Below is a set of entries. Reproduce exactly the lines from the one containing "t.events.enables = s.events.enables" through the end, both included.

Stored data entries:

Start of Block

-- ==== Sys2Proof/Certificates/Slice0/Obligations.lean ====
section
/-! DEFINITION. Obligations: what is claimed of the model, for the provers. -/

section

open Sys2Proof Sys2Proof.Machine



/-! ### The step and the resets -/

/-- With a command at the front of the queue a step is exec of that command on the state with the queue's rest. -/
def Obligations.StepRunsFrontCommand : Prop :=
  ∀ (c : Instr) (rest : List Instr) (s : State), s.pending = c :: rest → step s = exec c { s with pending := rest }

/-- On an empty queue a step is one millisecond: the counter advances by one, ship time by one while SET (R1, R3); at the last millisecond of
its cycle ship time waits for a DAY_WRAP at the front of the queue (log entry 29). Every running filter outside RESET takes one sample of its line: equal
to the candidate it raises the run count up to 20, else it is the candidate with run count 1 (R79, R158), unless a command has taken this millisecond's
sample already (log entry 35). Nothing else changes but the queue. That time passes on an empty queue is the model's choice (log entry 2). -/
def Obligations.EmptyQueueIsOneMillisecond : Prop :=
  ∀ s : State, s.pending = [] → ∃ t, step s = .next t
    ∧ t.time = { s.time with now := s.time.now + 1, ship := t.time.ship }
    ∧ (s.time.isSet = false → t.time.ship = s.time.ship)
    ∧ (s.time.isSet = true → s.time.ship ≠ .last → t.time.ship = s.time.ship.next)
    ∧ (s.time.isSet = true → s.time.ship = .last → t.time.ship = .last ∧ t.pending.head? = some .dayWrap)
    ∧ t.mon = { s.mon with filters := t.mon.filters }
    ∧ (∀ l : Fin 8, let f := s.mon.filters[l]
        t.mon.filters[l] = match f.candidate with
          | none => f
          | some c =>
            if f.sampled then { f with sampled := false }
            else if s.pins.sense[l] = c then { f with run := if f.run < 20 then f.run + 1 else f.run }
            else { f with candidate := some s.pins.sense[l], run := 1 })
    ∧ (t.supply =
        if s.node.state = .reset then s.supply
        else if s.supply.sampled then { s.supply with sampled := false }
        else if s.pins.source = s.supply.candidate then
          { s.supply with run := if s.supply.run < 20 then s.supply.run + 1 else s.supply.run }
        else { s.supply with candidate := s.pins.source, run := 1 })
    ∧ { t with time := s.time, mon := s.mon, supply := s.supply, pending := s.pending } = s

/-- FULL_RESET, of whatever cause, puts every piece of state at its reset value; the inputs, the count of free values and the commands
waiting are the outside world's (log entries 4, 31, 32). -/
def Obligations.FullResetGivesResetValues : Prop :=
  ∀ (cause : ResetCause) (s : State),
    exec (.fullReset cause) s = .next { State.reset with pins := s.pins, free := s.free, pending := s.pending }

/-- RESTART taken at an idle port: counter, ship time and time state, counters, event flags and OVERRUN are kept, every other piece takes
its reset value (R165), but for what the model's choices keep: the input levels (log entry 4), the commands waiting (log entry 31) and the count of
free values (log entry 32). The port is BUSY with the command until the node leaves RESET (log entry 20), which it does at the RESET_RELEASE that the outside sends (log entry 50). -/
def Obligations.RestartKeepsItsColumn : Prop :=
  ∀ (args : List Octet) (s : State), s.node.state ≠ .reset → s.port.state = .idle →
    exec (.restart args) s = .next { State.reset with
      pins := s.pins, free := s.free, pending := s.pending,
      time := { s.time with sources := [], pendingShift := 0, markTimer := none },
      counters := s.counters,
      events := { flags := s.events.flags, enables := 0xFFFF, attention := false, lastAssert := none },
      port := { state := .busy, command := 0x11 :: args, response := [], overrun := s.port.overrun } }

/-- RESET_RELEASE at 15.0 V or more: LOADING, the band from the voltage, the source from its sample (which is that of the coming millisecond, log entry 35), a RESTART answered DONE;
nothing else changes but the attention line. -/
def Obligations.ResetReleaseEntersLoading : Prop :=
  ∀ (mv : Nat) (source : SourceLevel) (s : State), s.node.state = .reset → 15000 ≤ mv →
    ∃ t, exec (.resetRelease mv source) s = .next t
      ∧ t.node = { s.node with state := .loading }
      ∧ t.supply = { band := if mv < 19000 then .critical else if mv ≤ 20500 then .warn else .ok,
                     accepted := source, candidate := source, run := 1, sampled := true }
      ∧ t.pins = { s.pins with source := source }
      ∧ (s.port.state = .busy → t.port = { s.port with state := .ready, response := [0x00] })
      ∧ (s.port.state ≠ .busy → t.port = s.port)
      ∧ t.events.flags = s.events.flags ∧ t.events.enables = s.events.enables
      ∧ { t with node := s.node, supply := s.supply, pins := s.pins, port := s.port, events := s.events } = s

End of Block

## Response
      ∧ t.events.flags = s.events.flags ∧ t.events.enables = s.events.enables
      ∧ { t with node := s.node, supply := s.supply, pins := s.pins, port := s.port, events := s.events } = s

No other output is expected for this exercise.